-- ==== Sys2Proof/Tests/Slice0.lean ====
section
/-! SUPPORT. Tests: ill-formed commands are refused; and for each statement, states and operands that meet the
hypotheses of its clauses, with what one step on them gives. -/

namespace Sys2Proof.Tests

-- The witnesses are evaluated one after the other, so that no more than one state is held at a time.
set_option Elab.async false

open Sys2Proof Sys2Proof.Machine

/-- The reset state with register fields at given values. -/
def wit (l : List (Fld × Nat)) : State := l.foldl (fun s x => s.wr x.1 x.2) State.reset

/-- Whether a command answers a next state in which f holds. -/
def leaves (c : Instr) (s : State) (f : State → Prop) [∀ t, Decidable (f t)] : Bool :=
  match exec c s with
  | .next t => decide (f t)
  | _ => false

/-- Whether a command answers at all, for a state whose conclusion rests on a free value. -/
def runs (c : Instr) (s : State) : Bool :=
  match exec c s with
  | .next _ => true
  | _ => false

/-- The three memories are the same. -/
def sameMem (s t : State) : Bool := s.sram == t.sram && s.ember == t.ember && s.gddr == t.gddr

/-- A rank under number n in a phase, with nothing staged or assigned. -/
def rankW (n : Nat) (ph : RankPhase) : Rank :=
  { n := n, assigned := 0, pads := 0, valids := [], tiles := [], fill := [], force := false, begun := true, idle := false, phase := ph, slot := 0, prev := 0, reason := 0, repour := 0, posted := 0, passed := 0, judged := 0, cipher := [], frames := [], bad := 0, abandoned := false }

/-- Cast 0 with some ranks. -/
def castW (l : List Rank) : Cast :=
  { m := 0, ranks := l, filled := true, opened := 0, first := none, failed := none, digest := none, recSeq := none, verified := true, closed := true, visit := false }

/-- A pack at position 0 that holds cast 0. -/
def packW (l : List Rank) (s : State) : State := s.updPack 0 fun k => { k with status := .mounted, casts := [castW l] }

/-- Engine 0 at position 0, surface 0. -/
def engHome (s : State) : State := s.updEng 0 fun e => { e with home := some (0, 0) }

/-- A pour descriptor of the home slot of logical rank 0, surface 0. -/
def descW : List Byte := leBytes 4 (homeSlot 0) ++ List.replicate 124 0

/-- The 790 wobble phase values that spell nibbles after a sync field. -/
def phasesW (nibbles : List Nat) : List Nat :=
  let bits := nibbles.flatMap fun v => [bitsOf v 3 1, bitsOf v 2 1, bitsOf v 1 1, bitsOf v 0 1]
  (syncField ++ bits).flatMap (fun c => (List.range 10).map fun i => if i < 3 * c then 8 else 0) ++ List.replicate 70 0

/-- The phases of that slot's address word. -/
def wordW : List Nat := phasesW (wobbleCode (wobbleWord 0 0 (zoneOf 0 (homeSlot 0)) (homeSlot 0) 0))

/-- Engine 0 in cast mode, armed for that slot, in a pour on position 0 whose rank 0 is assembled. -/
def armedW (s : State) : State :=
  { (packW [{ rankW 0 .assembled with slot := homeSlot 0 }] (engHome s)).updEng 0 (fun e => { e with armed := true, mode := true, desc := descW }) with
    stripes := [{ p := 0, pour := true, engines := [0, 1, 2, 3, 4, 5, 6, 7] }] }

/-- A frame poured from that descriptor. -/
def pouredW : Poured := { desc := descW, time := 0, gateLost := false, slot := none }

/-- A ledger record. -/
def recW : LRec := { seq := 7, time := 0, body := .packState 0 0 0 }

theorem test_EngineArmsAndAborts_met :
    (let s := (wit [(R.pwrEngrdyRdy, 1), (R.castDescAddr 0, 0x200000)]).updEng 0 fun e => { e with mode := true }
     let a := s.rd (R.castDescAddr 0) * 128
     engOffered s 0 = true ∧ engReady s 0 = true ∧ s.rd (R.castStatBusy 0) ≠ 1 ∧ s.rd (R.rdStatBusy 0) ≠ 1 ∧
       s.eng[(0 : EngIx)].mode = true ∧ sramBase ≤ a ∧ a + 128 ≤ sramBase + sramSize ∧ (∀ i < 16, wordStatAt s (a + 8 * i) ≠ .ue) ∧
       leaves (.castStart 0) s fun t => t.rd (R.castStatBusy 0) = 1 ∧ t.eng[(0 : EngIx)].armed = true) ∧
    (let s := engHome (wit [(R.pwrEngrdyRdy, 1), (R.castStatBusy 0, 1)])
     engReady s 0 = true ∧ s.eng[(0 : EngIx)].home = some (0, 0) ∧ s.rd (R.castStatBusy 0) = 1 ∧
       leaves (.castAbort 0) s fun t => t.rd (R.castStatVerdict 0) = 3 ∧ t.rd (R.castStatDone 0) = 1 ∧
         t.rd (R.castStatBusy 0) = 0 ∧ t.rd (R.srvSnuffLatch 0) = 1 ∧ bitAt (t.rd (R.srvSnuffLive 0)) 9 = true) ∧
    (let s := (wit [(R.pwrEngrdyRdy, 2 ^ 23), (R.castStatBusy 23, 1)]).updEng 23 fun e => { e with armed := true }
     engOffered s 23 = true ∧ engReady s 23 = true ∧ s.eng[(23 : EngIx)].home = none ∧ s.rd (R.castStatBusy 23) = 1 ∧
       leaves (.castAbort 23) s fun t => t.rd (R.castStatVerdict 23) = 3 ∧ t.rd (R.castStatBusy 23) = 0 ∧
         t.eng[(23 : EngIx)].armed = false) ∧
    (let s := wit [(R.pwrEngrdyRdy, 1)]
     s.rd (R.castStatBusy 0) ≠ 1 ∧ leaves (.castAbort 0) s fun t => t.rd (R.castStatDone 0) = 0) := by decide +kernel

### Activity
I need exact copies of the lines from the one holding "(let s := wit [(R.pwrEngrdyRdy, 1)]" through the end of the records above, and nothing beyond them.

### Exercise result
    (let s := wit [(R.pwrEngrdyRdy, 1)]
     s.rd (R.castStatBusy 0) ≠ 1 ∧ leaves (.castAbort 0) s fun t => t.rd (R.castStatDone 0) = 0) := by decide +kernel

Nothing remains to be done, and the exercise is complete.